I nodded again, not trusting myself to speak. Not entirely sure what I would even say if I could form words.

Tension rose in my body. My fingers ached to slip between my legs. To touch myself in the exact way I liked. In the way I touched myself when I was alone and just trying to feel good. Just trying to beat back the despair and the darkness.

“Save your act for other people. The lies and the show—I don't want it. I want you. Fucked-up and crazy. I want you.”

It was poetry. It was the sweetest thing anyone had said to me in a long time, and I had him handcuffed to a bed. I was offering to fuck myself to get his help to save my sister. I was a goddamn mess but that was sweetness I hadn't heard in years. Since Good Boyfriend #1—and he never turned me on like this. Never like this.

It was real and authentic and I couldn't fight it.

I couldn't argue with him. I had no breath to lie.

“Yeah,” I licked my lips. “And what will you be doing? While I'm stripping myself down to the bone for you?”

“Thinking of what I'm going to do to you once you take these handcuffs off.”

Now I was sucking in breaths, my chest heaving. This was nothing, I told myself. He wasn't touching me. He wasn't getting something from me. And I wasn't giving him anything.

But those were lies.

“Show me, Joan,” he whispered. “Show me what you do when you're alone. When there's no one watching. Think about how good that would feel.”

My fingers slipped down between my legs. Masturbation wasn't about a show, I mean, I could make it one, and that could be fun, but he didn't want that. He wanted to see me at my most private.

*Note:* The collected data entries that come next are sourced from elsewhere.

-- ==== Sys2Proof/Machine/Commits.lean ====
section
/-!
DEFINITION. Commits (05): what a COMMIT captures and how it is judged and admitted, when a group is ready, and how a
group is held, latched or discarded.
-/
namespace Sys2Proof.Machine
open Sys2Proof

/-! ### Readiness -/

/-- The last frame whose cut-off an output has taken. -/
def Comp.lastCut (c : Comp) : Nat := if c.winOpen then c.winFrame - 1 else c.winFrame

/-- Whether a captured buffer's fence wait is satisfied (R166). -/
def State.fenceOk (s : State) (m : Member) (a : Attach) : Bool :=
  !a.fenceWait || decide (a.fenceVal.toNat ≤ s.pavs[m.pav.val].fences[(f256 a.cell).val].toNat)

/-- The complete transfer of an import stream that a latch may take: none while a write of an import still waits for tokens (R341, R364). -/
def State.importReady (s : State) (i : Import) : Option (Nat × DWord × Word) :=
  if s.entry.any fun x => x.req.port == 80 then none else i.ready

/-- Whether an import buffer is ready: a transfer has completed since its BUF_ATTACH began (R341). -/
def State.importOk (s : State) (a : Attach) : Bool :=
  !a.import_ || s.spire.imports.any fun i => i.attId == a.id && ((s.importReady i).isSome || i.live.isSome)

/-- Whether one member's buffers are ready. -/
def State.memberOk (s : State) (m : Member) : Bool :=
  m.caps.all fun c => match c.2.buf with | some a => s.fenceOk m a && s.importOk a | none => true

/-- Whether a group names a slot in a member that began before a given one and has not latched. -/
def Group.earlier (h g : Group) : Bool :=
  g.members.any fun m => h.members.any fun n => decide (n.no < m.no) && !h.latchedOuts.contains n.out
    && m.caps.any fun c => n.caps.any fun d => c.1 == d.1

/-- The key of a group: the number of its first member. -/
def Group.key (g : Group) : Nat := match g.members with | m :: _ => m.no | [] => 0

/-- The outputs of a group's members. -/
def Group.outs (g : Group) : List (Fin 8) := (g.members.map Member.out).eraseDups

/-- Whether an output of a group has taken the cut-off of F already (R175). -/
def State.cutTaken (s : State) (g : Group) (f : Nat) : Bool := g.outs.any fun q => decide (f ≤ (s.comps[q.val]).lastCut)

/-- Whether a group is ready for frame F (R172). An earlier group that shares a handle must latch at F too: it has been decided so, or it
targets F, the decision for it is still to come and it is ready; a wall group also needs FLIP where it must go before another group (R200).
An earlier wall group of an earlier target, which has reported READY or is ready to, is ready in the sense of R195 for a wall group that follows.
`n` bounds the chain of earlier commits: two groups each earlier than the other on different handles wait for one another, and neither is ever
ready (DESIGN CHOICE, log 57). -/
def State.ready : Nat → State → Group → Nat → Bool
  | 0, _, _, _ => false
  | n + 1, s, g, f =>
    decide (g.members.length = g.size) && g.members.all s.memberOk &&
    (s.groups.all fun h => h.key == g.key || !h.earlier g ||
      (h.st == .latchWait && h.target == f) ||
      (decide (h.first ≤ f) && decide (h.target ≤ f) && !s.cutTaken h f && h.st != .latchWait
        && (!h.wall || g.wall || (h.target == f && h.st == .reported && s.spire.decisions.any fun d => d.1 == h.rg && d.2.1 == f && d.2.2.1))
        && State.ready n s h f))

/-- Whether a group is ready for frame F, whatever the chain. -/
def State.groupReady (s : State) (g : Group) (f : Nat) : Bool := s.ready (s.groups.length + 1) g f

/-! ### Events and counters of a group -/

/-- The Pavilions that have begun a member. -/
def Group.pavs (g : Group) : List (Fin 64) := (g.members.map Member.pav).eraseDups

/-- The lowest-numbered unsatisfied cell of a Pavilion in a group, with the largest value awaited on it (R181). -/
def State.waitedCell (s : State) (g : Group) (p : Fin 64) : Option (Nat × Nat) :=
  let ws := (g.members.filter fun m => m.pav == p).flatMap fun m => m.caps.filterMap fun c =>
    match c.2.buf with | some a => if s.fenceOk m a then none else some (a.cell, a.fenceVal.toNat) | none => none
  match (ws.map Prod.fst).min? with
  | none => none
  | some c => some (c, maxOf ((ws.filter fun w => w.1 == c).map Prod.snd))

/-- The lowest-numbered viewport of a Pavilion's members, with its output. -/
def Group.viewOf (g : Group) (p : Fin 64) : Nat × Nat :=
  (g.members.filter fun m => m.pav == p).foldl (fun b m => if m.view.val < b.1 then (m.view.val, m.out.val) else b) (8, 0)

/-- EV_FENCE_HOLD to each member Pavilion, once for a group (R181, R672). -/
def State.fenceHold (s : State) (g : Group) (f : Nat) : State :=
  if g.fenceHold then s
  else
    let ev (p : Fin 64) : Ev :=
      let v := g.viewOf p
      match s.waitedCell g p with
      | some (c, x) => { code := evFenceHold, inst := v.2, view := v.1, handle := c, time := s.now, frame := f, detail := c + (x % 2 ^ 56) * 256 }
      | none => { code := evFenceHold, inst := v.2, view := v.1, time := s.now, frame := f }
    let dests := g.pavs.map fun p => (p, ev p)
    match dests with
    | [] => s
    | (_, e) :: _ =>
      let logged := (dests.lookup 0).getD e
      let s := s.raise logged dests
      { s with groups := s.groups.map fun h => if h.key = g.key then { h with fenceHold := true } else h }

/-- EV_WALL_HOLD once for a frame to each Pavilion that has a wall group held for it (R197, R198). -/
def State.wallHold (s : State) (rg : Fin 4) (f : Nat) (detail : Nat) (ps : List (Fin 64)) : State :=
  let new := ps.filter fun p => !s.spire.holdRaised.contains (rg, f, p)
  if new.isEmpty then s
  else
    let ev : Ev := { code := evWallHold, inst := rg.val, time := s.now, frame := f, detail }
    let first := !(s.spire.holdRaised.any fun h => h.1 == rg && h.2.1 == f)
    let s := { s with spire := { s.spire with holdRaised :=
      (s.spire.holdRaised.filter fun h => h.1 != rg || decide (f ≤ h.2.1)) ++ new.map fun p => (rg, f, p) } }
    if first then s.raise ev (new.map fun p => (p, ev)) else new.foldl (fun s p => s.deliver p ev) s

/-! ### Discard -/

/-- The completion of a member of a discarded group (R203), with COMP_CMT_EXPIRED. -/
def State.expire (s : State) (m : Member) : State :=
  (s.modComp m.out fun c => { c with expired := satInc c.expired }).complete m.pav m.sq m.seq 0x05 stExpired false false false 0xFF 0

/-- A group discarded (R182, R191, R204 to R206): its members complete with ST_EXPIRED, but for those of a Pavilion being
reset; its admission is released (R158). -/
def State.discardGroup (s : State) (g : Group) (reset : Option (Fin 64)) : State :=
  let s := { s with groups := s.groups.filter fun h => h.key != g.key }
  let s := g.members.foldl (fun s m => if reset = some m.pav ∨ g.latchedOuts.contains m.out then s else s.expire m) s
  g.outs.foldl State.reEval s.purgeImports

/-- Every group that has an unlatched member of a kind discarded. -/
def State.discardWhere (s : State) (q : Member → Bool) (reset : Option (Fin 64)) : State :=
  (s.groups.filter fun g => g.members.any fun m => q m && !g.latchedOuts.contains m.out).foldl (fun s g => s.discardGroup g reset) s

/-! ### COMMIT -/

/-- The handles of a COMMIT, ascending. -/
def commitHandles (d : Desc) : List Nat := (List.range 248).filter fun h => bit (dU d 24 32) h

/-- A matrix as its 12 words (R129). -/
def matWords (l : List Byte) : List Word := (List.range 12).map fun i => w32 (ofLe ((l.drop (4 * i)).take 4))
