/-- The packets and the end of a transfer sent while the link's credits and window and the tokens of port 80 let them (R302, R338, R339, R364). `n`
bounds the number of packets. -/
def State.exportPump : Nat → State → Nat → State
  | 0, s, _ => s
  | n + 1, s, k =>
    match s.spire.exports[k]? with
    | none => s
    | some e =>
      let r := s.route e.dest
      match e.cur with
      | none => s
      | some (a, bpp, pos, reg) =>
        if 12 ≤ r then { s with spire := { s.spire with exports := s.spire.exports.set k { e with paused := true, cur := none, due := true } } }
        else
          let l := s.spire.links[(f12 r).val]
          if l.waiting.any fun f => fClass f == 3 then s
          else
            let total := xferBytes a bpp
            if total ≤ pos then
              let crc := crcFinish {} reg
              let s := s.sendRouted e.dest (mkFlit 3 3 (s.spire.routedHdr e.dest e.expId ++
                [(12, 4, e.xferSeq.toNat), (16, 4, if e.bad then 2 ^ 32 - 1 - crc else crc)]))
              { s with spire := { s.spire with exports := s.spire.exports.set k { e with cur := none } } }
            else
              let len := min 6656 (total - pos)
              if !s.xferAdmits a.addr len then s.portWaits 80
              else
              let (s, data, bad) := State.xferRead e.pav len s a.addr a.pitch (a.width * bpp) pos len [] false
              let flits := cdiv len 26
              let s := s.sendRouted e.dest (mkFlit 3 1 (s.spire.routedHdr e.dest e.expId ++
                [(12, 4, e.xferSeq.toNat), (16, 4, pos), (20, 2, flits)]))
              let s := (List.range flits).foldl (fun s i =>
                s.sendSeq (f12 r) (mkFlit 3 2 (((data.drop (26 * i)).take 26).zipIdx.map fun q => (4 + q.2, 1, q.1.toNat)))) s
              let e := { e with cur := some (a, bpp, pos + len, data.foldl (crcByte {}) reg), bad := e.bad || bad }
              State.exportPump n { s with spire := { s.spire with exports := s.spire.exports.set k e } } k

/-- What a latched buffer's content is known by: the attachment, and for an import buffer the latch that showed its half. -/
def State.bufKey (s : State) (a : Attach) : Nat × Nat :=
  (a.id, match s.spire.imports.find? fun i => i.attId == a.id with
    | some i => (if i.live.isSome then i.shown + 1 else 0)
    | none => 0)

“Do it. Just…fucking do it.”

I stopped watching him, I turned my face away and sat back on the dresser, my back against the blinds. Fucking them up no doubt, but whatever.

Sun came into the room in strange chunks and weird lines, splitting apart the shadows between us. My hand slipped over my pussy, humid heat filling my palm, scenting the air. I wondered briefly if he could smell it, too.

Don't think about him, I told myself.

My middle finger traced the seam between my puffy naked lips, finding its way in. Breaching my own defenses. I was wet and slick and warm and the touch of my own finger under the spotlight of his eyes was enough to make me gasp.

Inside. Inside. More.

I traced the path between my clit down to my pussy and back again, circling my clit until I jerked. And then jerked again, feeling like I'd been brushed with electricity. I did it until I felt like I was made of electricity. Until my skin felt too tight and my head felt too heavy and I needed something
more
or I'd break out of myself.

Only then, did I squeeze my clit between two knuckles, finding the pulsing pressure between pain and pleasure. That's where my satisfaction lived.

He made a noise on the bed, part sex, part discovery. I opened my eyes long enough to take him in, the all-over flush of his skin. The riveting stillness of his entire body. Like every bit of him was focused on me and me alone.

Oh, what I wanted to do with that calm. How I wanted to break it between my legs. Eat it with my fingers, take him apart, juicy bit by juicy bit until the truth of him was sliding down my throat.

I bent one leg, and curled the other in front of me, hindering his view but opening myself up in the way I liked best. A slow steady pressure on my clit and a finger teasing the opening of my pussy. Flirting with myself, just a little.

I heard his rattling breath from the bed and it was a soundtrack to my pleasure. A counterpoint to my own breathy moans. The deep sighs I couldn't swallow down. Sweat, despite the air-conditioning, rolled down my chest between my breasts, over the soft folds of the skin at my belly.